All the parameters were built/trained only using the training data, which is critical for industry applications.

Files	Notes
/module/helpers.py	tools built to facilitate EDA and preprocessing
titanic_EDA.ipynb	EDA (Exploratory Data Analysis)
titanic_preprocessing_feature_Engineering.ipynb	Data preprocess and feature engineering
titanic_model.ipynb	Machine Learning model building and turning

1. DEFINE the problem

The Titanic still occupies our mind 100 years after the disaster happened. Among the over 2000 passengers, about 1500 lost their lives.

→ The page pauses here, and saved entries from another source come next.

/-- 40_bitfield_extract R120: field `i` is `getbits` at the sum of the widths before it, and the cursor after a list of
fields is their sum. -/
def Obligations.FieldsLieBackToBack : Prop :=
  ∀ (m : Memory) (p : Nat) (ws vs : List Nat),
    (∀ i < ws.length, (fields m p ws)[i]? = some (getbits m (p + (ws.take i).sum) (ws.getD i 0))) ∧
      (fields m p ws).length = ws.length ∧
      fields m p (ws ++ vs) = fields m p ws ++ fields m (p + ws.sum) vs

/-! ## Control commands -/

/-- 45_control R215: `DONE` alone is set, nothing is valid, everything else is as before, and a second CLR changes
nothing. -/
def Obligations.ClrClearsStatusAndOutputs : Prop :=
  ∀ s : State, exec .clr s = .next { s with stat := ⟨0b001, 0, 0, 0, 0, 0, 0⟩ } ∧
    ∀ t, exec .clr s = .next t → exec .clr t = .next t

/-- 45_control R217, 30_encoding R99: every code from 0x08 on raises `ILLEGAL_COMMAND`: the outputs are lost, the buffer
and the inputs untouched, no request made, and the code is not recorded. -/
def Obligations.ReservedCodesAreIllegalCommands : Prop :=
  ∀ (code : BitVec 8) (s : State), 8 ≤ code.toNat →
    decode code = .reserved code ∧ exec (.reserved code) s = .next { s with stat := ⟨0b011, 4, 0, 0, 0, 0, 0⟩ }

/-! ## BFX -/

/-- 40_bitfield_extract R112, R115, R116: with a legal width list and enough bits, BFX writes the fields, their number and
V_BFX, and nothing else. -/
def Obligations.BfxExtractsTheWidthList : Prop :=
  ∀ s : State, s.cfg.WellFormed → s.widthsLegal → s.widthSum ≤ s.availBits → s.bufHolds ((s.widthSum + 7) / 8) →
    ∃ t, exec .bfx s = .next t ∧
      t.res.bfxCnt = s.inp.wlCnt ∧
      (∀ i < s.inp.wlCnt.toNat, t.res.bfx.toList.getD i 0 =
        getbits s.buf ((s.widthEntries.take i).map fun r => r.value.toNat).sum (s.wlEntry i).value.toNat) ∧
      (∀ i, s.inp.wlCnt.toNat ≤ i → t.res.bfx.toList.getD i 0 = s.res.bfx.toList.getD i 0) ∧
      t.stat = .success 0 0x100 ∧
      t = { s with stat := t.stat, res := t.res }

/-- 40_bitfield_extract R114, R112: a count above `WL_MAX`, or a first entry that is no legal width, raises `BAD_WIDTH_LIST`
whatever the buffer is; nothing is extracted. That it raises also where entries after the bad one hold no value is the
model's reading of 70_reset_and_hazards R265 and R266 (log 5). -/
def Obligations.BfxRejectsABadWidthList : Prop :=
  (∀ s : State, s.cfg.wlMax < s.inp.wlCnt.toNat →
    exec .bfx s = .next { s with stat := .failure 0 5 1 s.inp.wlCnt.toNat 0 0 0 }) ∧
    ∀ (s : State) (i : Nat) (r : InputReg 8), s.inp.wlCnt.toNat ≤ s.cfg.wlMax →
      (∀ q ∈ s.widthEntries.take i, q.held = true ∧ q.value ≠ 0 ∧ q.value.toNat ≤ s.cfg.fieldMax) →
      s.widthEntries[i]? = some r → r.held = true → (r.value = 0 ∨ s.cfg.fieldMax < r.value.toNat) →
      exec .bfx s = .next { s with stat := .failure 0 5 1 i 0 0 0 }

/-! ## Short buffers -/

/-- 60_exceptions R226: each command's required bits; a shorter buffer ends it with `BUFFER_TOO_SHORT` and no output. -/
def Obligations.ShortBuffersFailWhole : Prop :=
  ∀ s : State,
    (s.widthsLegal → s.availBits < s.widthSum →
      exec .bfx s = .next { s with stat := .failure 0 1 1 s.widthSum (8 * s.inp.bufLen.toNat) 0 0 }) ∧
    (s.inp.bufLen.toNat < 2 → exec .dpid s = .next { s with stat := .failure 0 1 2 16 (8 * s.inp.bufLen.toNat) 0 0 }) ∧
    (s.inp.bufLen.toNat < 2 → exec .dpsc s = .next { s with stat := .failure 0 1 3 16 (8 * s.inp.bufLen.toNat) 0 0 }) ∧
    (s.inp.bufLen.toNat < 6 → exec .dsph s = .next { s with stat := .failure 0 1 4 48 (8 * s.inp.bufLen.toNat) 0 0 }) ∧
    (s.inp.bufLen.toNat < 10 → exec .ddfh s = .next { s with stat := .failure 0 1 5 80 (8 * s.inp.bufLen.toNat) 0 0 }) ∧
    (s.inp.bufLen.toNat < 16 →
      exec .dpkt s =
        .next { s with stat := .failure (1 - s.inp.missionKnown) 1 6 128 (8 * s.inp.bufLen.toNat) 0 0 })

/-! ## Primary header -/

/-- 41_primary_header R131, R133, 30_encoding R81: with `W = BUF[0]*256 + BUF[1]`, the Packet ID's fields are `W[15:13]`,
`W[12]`, `W[11]`, `W[10:0]`, and the APID splits 7 + 4; V_PID alone is valid and nothing else changes. -/
def Obligations.DpidDecodesThePacketId : Prop :=
  ∀ (s : State) (b0 b1 : Byte), 2 ≤ s.inp.bufLen.toNat → s.bufStarts [b0, b1] →
    ∃ t, exec .dpid s = .next t ∧
      t.pid.version.toNat = (b0.toNat * 256 + b1.toNat) / 8192 ∧
      t.pid.ptype.toNat = (b0.toNat * 256 + b1.toNat) / 4096 % 2 ∧
      t.pid.shf.toNat = (b0.toNat * 256 + b1.toNat) / 2048 % 2 ∧
      t.pid.apid.toNat = (b0.toNat * 256 + b1.toNat) % 2048 ∧
      t.pid.processId.toNat = t.pid.apid.toNat / 16 ∧
      t.pid.pktCat.toNat = t.pid.apid.toNat % 16 ∧
      t.stat = .success 0 0x001 ∧
      t = { s with stat := t.stat, pid := t.pid }

/-- 41_primary_header R136, 30_encoding R82: with `W` the same word, `SEG_FLAG = W[15:14]` and `SEQ_COUNT = W[13:0]`. -/
def Obligations.DpscDecodesTheSequenceControl : Prop :=
  ∀ (s : State) (b0 b1 : Byte), 2 ≤ s.inp.bufLen.toNat → s.bufStarts [b0, b1] →
    ∃ t, exec .dpsc s = .next t ∧
      t.psc.segFlag.toNat = (b0.toNat * 256 + b1.toNat) / 16384 ∧
      t.psc.seqCount.toNat = (b0.toNat * 256 + b1.toNat) % 16384 ∧
      t.stat = .success 0 0x002 ∧
      t = { s with stat := t.stat, psc := t.psc }

/-- 41_primary_header R139, R140, R142, 30_encoding R83: the three 16-bit parts of the header, and the length plus one
without wrapping; bytes from offset 6 do not matter. -/
def Obligations.DsphDecodesTheHeader : Prop :=
  ∀ (s : State) (b0 b1 b2 b3 b4 b5 : Byte), 6 ≤ s.inp.bufLen.toNat → s.bufStarts [b0, b1, b2, b3, b4, b5] →
    ∃ t, exec .dsph s = .next t ∧
      t.pid.version.toNat = (b0.toNat * 256 + b1.toNat) / 8192 ∧
      t.pid.ptype.toNat = (b0.toNat * 256 + b1.toNat) / 4096 % 2 ∧
      t.pid.shf.toNat = (b0.toNat * 256 + b1.toNat) / 2048 % 2 ∧
      t.pid.apid.toNat = (b0.toNat * 256 + b1.toNat) % 2048 ∧
      t.pid.processId.toNat * 16 + t.pid.pktCat.toNat = t.pid.apid.toNat ∧
      t.psc.segFlag.toNat = (b2.toNat * 256 + b3.toNat) / 16384 ∧
      t.psc.seqCount.toNat = (b2.toNat * 256 + b3.toNat) % 16384 ∧
      t.len.rawLen.toNat = b4.toNat * 256 + b5.toNat ∧
      t.len.pktLen.toNat = b4.toNat * 256 + b5.toNat + 1 ∧
      t.stat = .success 0 0x007 ∧
      t = { s with stat := t.stat, pid := t.pid, psc := t.psc, len := t.len }

/-! ## Time resolver -/

/-- 42_time_resolver R156: `rdiv` in half-even rounding is a nearest integer, the even one on a tie; `truncate` rounds
down; a tie of the microsecond fraction occurs exactly when `f mod 1024 = 512`; the fraction never carries into the
seconds, and the elapsed time is at most 2147483647999985. -/
def Obligations.MicrosecondsRoundAsStated : Prop :=
  (∀ n d : Nat, 0 < d →
    2 * n ≤ 2 * d * rdiv .halfEven n d + d ∧ 2 * d * rdiv .halfEven n d ≤ 2 * n + d ∧
      (2 * (n % d) = d → rdiv .halfEven n d % 2 = 0) ∧
      d * rdiv .truncate n d ≤ n ∧ n < d * (rdiv .truncate n d + 1)) ∧
    ∀ (r : UsecRounding) (c : BitVec 31) (f : BitVec 16),
      (2 * (f.toNat * 15625 % 1024) = 1024 ↔ f.toNat % 1024 = 512) ∧
        rdiv r (f.toNat * 15625) 1024 ≤ 999985 ∧
        elapsedUs r c f = c.toNat * 1000000 + rdiv r (f.toNat * 15625) 1024 ∧
        elapsedUs r c f ≤ 2147483647999985

/-- 42_time_resolver R157, R158: with `T0_US` in its legal range the sum is below 2^58 in magnitude and is the value
stored. -/
def Obligations.LinearSumIsExactInRange : Prop :=
  ∀ (r : UsecRounding) (t0 : BitVec 64) (c : BitVec 31) (f : BitVec 16), t0InRange t0.toInt →
    (linearUtc r t0 c f).toInt = t0.toInt + elapsedUs r c f ∧
      -(2 ^ 58) < t0.toInt + elapsedUs r c f ∧ t0.toInt + elapsedUs r c f < 2 ^ 58

/-- 42_time_resolver R151, R152, R153: with `T0_VALID = 1` TRES adds the elapsed time to `T0_US`, whatever the mission
registers hold, reads no buffer and makes no request. -/
def Obligations.TresLinearAddsElapsedTime : Prop :=
  ∀ s : State, s.inp.t0Valid = 1 → s.inp.t0Us.held = true → s.inp.scetInCoarse.held = true → s.inp.scetInFine.held = true →
    t0InRange s.inp.t0Us.value.toInt →
    ∃ t, exec .tres s = .next t ∧
      t.utc.utcKind = 1 ∧
      t.utc.utcVal.toInt =
        s.inp.t0Us.value.toInt + elapsedUs s.cfg.usecRounding s.inp.scetInCoarse.value s.inp.scetInFine.value ∧
      t.stat = .success 0 0x010 ∧
      t = { s with stat := t.stat, utc := t.utc }

/-- 42_time_resolver R151, R154, R160, R162: with `T0_VALID = 0` TRES raises `MISSION_UNRECOGNIZED` for an unknown mission
without a request; else it makes one request, of the mission, the pair and the constant 5, copies the answer when `ok = 1`
and raises `SERVICE_FAILED` when `ok = 0`. The answer is whatever the service gives (log 8). -/
def Obligations.TresEphemerisAsksTheService : Prop :=
  (∀ s : State, s.inp.t0Valid = 0 → s.inp.missionKnown = 0 →
    exec .tres s = .next { s with stat := .failure 0 2 7 0 0 1 0 }) ∧
    ∀ s : State, s.inp.t0Valid = 0 → s.inp.missionKnown = 1 → s.inp.missionId.held = true →
      s.inp.scetInCoarse.held = true → s.inp.scetInFine.held = true →
      ∃ t, exec .tres s = .next t ∧
        t.eph.requests =
          ⟨s.inp.missionId.value, s.inp.scetInCoarse.value, s.inp.scetInFine.value, 5⟩ :: s.eph.requests ∧
        t.eph.answers = s.eph.answers.tail ∧
        ((s.ephAnswer ⟨s.inp.missionId.value, s.inp.scetInCoarse.value, s.inp.scetInFine.value, 5⟩).ok = 1 →
          t.utc = ⟨2, (s.ephAnswer ⟨s.inp.missionId.value, s.inp.scetInCoarse.value, s.inp.scetInFine.value, 5⟩).cal⟩ ∧
            t.stat = .success 0 0x010) ∧
        ((s.ephAnswer ⟨s.inp.missionId.value, s.inp.scetInCoarse.value, s.inp.scetInFine.value, 5⟩).ok = 0 →
          t.utc = s.utc ∧ t.stat = .failure 0 2 7 0 0 2 0) ∧
        t = { s with stat := t.stat, utc := t.utc, eph := t.eph }

/-! ## Data field header -/

/-- 43_data_field_header R182, R187, 30_encoding R84, R97: the named fields of the ten bytes; the two spares do not matter,
and the top bit of byte 4 belongs to the synchronization bit, not to the time. Whatever the time policy then does, the
fields are valid and no group but DFH and UTC is. -/
def Obligations.DdfhDecodesTheNamedFields : Prop :=
  ∀ (s : State) (b0 b1 b2 b3 b4 b5 b6 b7 b8 b9 : Byte), 10 ≤ s.inp.bufLen.toNat →
    s.bufStarts [b0, b1, b2, b3, b4, b5, b6, b7, b8, b9] → CommandReady .ddfh s →
    ∃ t, exec .ddfh s = .next t ∧
      t.dfh.pusVer.toNat = b0.toNat / 16 % 8 ∧ t.dfh.svcType = b1 ∧ t.dfh.svcSubtype = b2 ∧ t.dfh.destId = b3 ∧
      t.dfh.syncBit.toNat = b4.toNat / 128 ∧ t.dfh.timeSync.toNat = 1 - b4.toNat / 128 ∧
      t.dfh.coarse.toNat = b4.toNat % 128 * 2 ^ 24 + b5.toNat * 2 ^ 16 + b6.toNat * 2 ^ 8 + b7.toNat ∧
      t.dfh.fine.toNat = b8.toNat * 256 + b9.toNat ∧
      t.isValid .dfh = true ∧ (∀ g, g ≠ .dfh → g ≠ .utc → t.isValid g = false) ∧
      t = { s with stat := t.stat, dfh := t.dfh, utc := t.utc, eph := t.eph }

/-- 43_data_field_header R183: an unsynchronized header gives the sentinel, whatever the time fields, the mission and `t0`
are, held or not, and no request is made. -/
def Obligations.DdfhUnsynchronizedGivesTheSentinel : Prop :=
  ∀ s : State, 10 ≤ s.inp.bufLen.toNat → s.bufHolds 10 → (Memory.byteAt s.buf 4).getLsbD 7 = true →
    exec .ddfh s = .next { s with stat := .success 0 0x018, dfh := dfhFields s.buf 0, utc := ⟨0, 0⟩ }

It would be vital to understand whether survival is related to other factors such as:

sex
fare
age
cabin
class
ticket
number of siblings and spouse
number of children and parents
embarked location

In this project, the training data has information on 891 participants and the test data has inforamtion on 418 and is asked to predict every one of them whether he/she was giong to survive.

2. DISCOVERY

2.1. EDA Study the training data and all the variables

2.1.1 check missing values, check variables in the datasets

2.1.2 distribution of the numeric variables and their correlation

Observations:

Age is pretty much normally distributed, the rest of the variables need normalization
Parch (number of parents/children aboard) is positively correlated with SibSp(number of sibling/spouse aboard)
age is negatiavelly correated with SibSp (number of siblings)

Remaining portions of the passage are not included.